[Work order]:
Two lines mark the range in the entries below: the one holding "(∀ m, m ≠ l.toNat" and the one holding "(ok → st + ln". Set down those two and all lines between them, exactly.

▶

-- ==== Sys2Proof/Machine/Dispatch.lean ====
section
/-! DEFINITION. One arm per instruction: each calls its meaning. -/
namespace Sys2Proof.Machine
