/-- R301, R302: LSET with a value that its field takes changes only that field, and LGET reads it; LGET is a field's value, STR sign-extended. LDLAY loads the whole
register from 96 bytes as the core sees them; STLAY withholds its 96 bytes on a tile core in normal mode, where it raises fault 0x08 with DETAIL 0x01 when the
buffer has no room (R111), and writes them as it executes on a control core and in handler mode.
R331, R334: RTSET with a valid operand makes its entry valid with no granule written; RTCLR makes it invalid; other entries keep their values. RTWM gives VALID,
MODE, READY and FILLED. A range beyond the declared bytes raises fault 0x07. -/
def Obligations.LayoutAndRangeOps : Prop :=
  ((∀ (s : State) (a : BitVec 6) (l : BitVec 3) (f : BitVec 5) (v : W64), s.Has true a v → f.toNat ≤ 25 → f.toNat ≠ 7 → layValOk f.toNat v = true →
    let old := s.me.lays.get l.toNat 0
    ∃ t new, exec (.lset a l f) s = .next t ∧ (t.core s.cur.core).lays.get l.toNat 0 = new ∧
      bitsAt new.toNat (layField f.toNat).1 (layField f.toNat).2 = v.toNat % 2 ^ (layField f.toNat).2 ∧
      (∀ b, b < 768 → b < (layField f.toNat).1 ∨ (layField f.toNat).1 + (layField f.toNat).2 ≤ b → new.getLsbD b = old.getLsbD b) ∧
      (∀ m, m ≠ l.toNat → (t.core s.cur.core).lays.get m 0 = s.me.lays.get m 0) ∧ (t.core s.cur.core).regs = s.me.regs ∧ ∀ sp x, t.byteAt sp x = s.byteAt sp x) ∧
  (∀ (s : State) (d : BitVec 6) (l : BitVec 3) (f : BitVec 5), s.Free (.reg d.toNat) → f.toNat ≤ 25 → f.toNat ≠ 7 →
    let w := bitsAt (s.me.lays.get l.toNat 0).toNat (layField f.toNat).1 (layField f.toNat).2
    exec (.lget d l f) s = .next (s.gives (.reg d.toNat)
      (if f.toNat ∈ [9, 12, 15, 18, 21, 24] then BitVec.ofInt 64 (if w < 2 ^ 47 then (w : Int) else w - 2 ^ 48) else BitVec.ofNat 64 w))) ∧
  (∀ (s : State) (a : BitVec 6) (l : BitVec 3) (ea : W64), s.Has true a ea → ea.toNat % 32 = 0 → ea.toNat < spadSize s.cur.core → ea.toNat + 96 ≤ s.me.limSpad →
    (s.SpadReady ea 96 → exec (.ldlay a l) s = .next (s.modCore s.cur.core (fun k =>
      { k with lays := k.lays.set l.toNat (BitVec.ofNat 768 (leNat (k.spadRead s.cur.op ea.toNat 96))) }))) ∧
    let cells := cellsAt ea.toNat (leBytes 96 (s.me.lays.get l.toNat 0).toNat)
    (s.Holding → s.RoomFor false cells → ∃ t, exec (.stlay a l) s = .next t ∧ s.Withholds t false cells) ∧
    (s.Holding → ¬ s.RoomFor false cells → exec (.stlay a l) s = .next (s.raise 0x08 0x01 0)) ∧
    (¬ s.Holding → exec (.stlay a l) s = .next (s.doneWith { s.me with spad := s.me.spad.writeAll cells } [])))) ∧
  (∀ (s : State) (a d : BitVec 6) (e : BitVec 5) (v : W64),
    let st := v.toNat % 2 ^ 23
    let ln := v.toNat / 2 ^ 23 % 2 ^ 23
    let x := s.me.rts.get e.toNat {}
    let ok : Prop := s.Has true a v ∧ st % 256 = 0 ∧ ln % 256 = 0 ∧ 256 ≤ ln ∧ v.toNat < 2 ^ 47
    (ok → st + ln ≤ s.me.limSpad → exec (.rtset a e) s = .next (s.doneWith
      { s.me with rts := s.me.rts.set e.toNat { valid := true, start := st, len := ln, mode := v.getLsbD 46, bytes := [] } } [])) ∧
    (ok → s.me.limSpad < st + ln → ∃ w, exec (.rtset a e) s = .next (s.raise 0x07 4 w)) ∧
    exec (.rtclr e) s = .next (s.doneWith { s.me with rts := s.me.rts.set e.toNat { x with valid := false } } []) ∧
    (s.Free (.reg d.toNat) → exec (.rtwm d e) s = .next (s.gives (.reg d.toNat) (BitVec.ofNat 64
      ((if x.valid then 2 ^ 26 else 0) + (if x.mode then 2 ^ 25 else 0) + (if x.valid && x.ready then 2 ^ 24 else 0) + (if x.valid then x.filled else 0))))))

◀

[Output for this exercise]:
      (∀ m, m ≠ l.toNat → (t.core s.cur.core).lays.get m 0 = s.me.lays.get m 0) ∧ (t.core s.cur.core).regs = s.me.regs ∧ ∀ sp x, t.byteAt sp x = s.byteAt sp x) ∧
  (∀ (s : State) (d : BitVec 6) (l : BitVec 3) (f : BitVec 5), s.Free (.reg d.toNat) → f.toNat ≤ 25 → f.toNat ≠ 7 →
    let w := bitsAt (s.me.lays.get l.toNat 0).toNat (layField f.toNat).1 (layField f.toNat).2
    exec (.lget d l f) s = .next (s.gives (.reg d.toNat)
      (if f.toNat ∈ [9, 12, 15, 18, 21, 24] then BitVec.ofInt 64 (if w < 2 ^ 47 then (w : Int) else w - 2 ^ 48) else BitVec.ofNat 64 w))) ∧
  (∀ (s : State) (a : BitVec 6) (l : BitVec 3) (ea : W64), s.Has true a ea → ea.toNat % 32 = 0 → ea.toNat < spadSize s.cur.core → ea.toNat + 96 ≤ s.me.limSpad →
    (s.SpadReady ea 96 → exec (.ldlay a l) s = .next (s.modCore s.cur.core (fun k =>
      { k with lays := k.lays.set l.toNat (BitVec.ofNat 768 (leNat (k.spadRead s.cur.op ea.toNat 96))) }))) ∧
    let cells := cellsAt ea.toNat (leBytes 96 (s.me.lays.get l.toNat 0).toNat)
    (s.Holding → s.RoomFor false cells → ∃ t, exec (.stlay a l) s = .next t ∧ s.Withholds t false cells) ∧
    (s.Holding → ¬ s.RoomFor false cells → exec (.stlay a l) s = .next (s.raise 0x08 0x01 0)) ∧
    (¬ s.Holding → exec (.stlay a l) s = .next (s.doneWith { s.me with spad := s.me.spad.writeAll cells } [])))) ∧
  (∀ (s : State) (a d : BitVec 6) (e : BitVec 5) (v : W64),
    let st := v.toNat % 2 ^ 23
    let ln := v.toNat / 2 ^ 23 % 2 ^ 23
    let x := s.me.rts.get e.toNat {}
    let ok : Prop := s.Has true a v ∧ st % 256 = 0 ∧ ln % 256 = 0 ∧ 256 ≤ ln ∧ v.toNat < 2 ^ 47
    (ok → st + ln ≤ s.me.limSpad → exec (.rtset a e) s = .next (s.doneWith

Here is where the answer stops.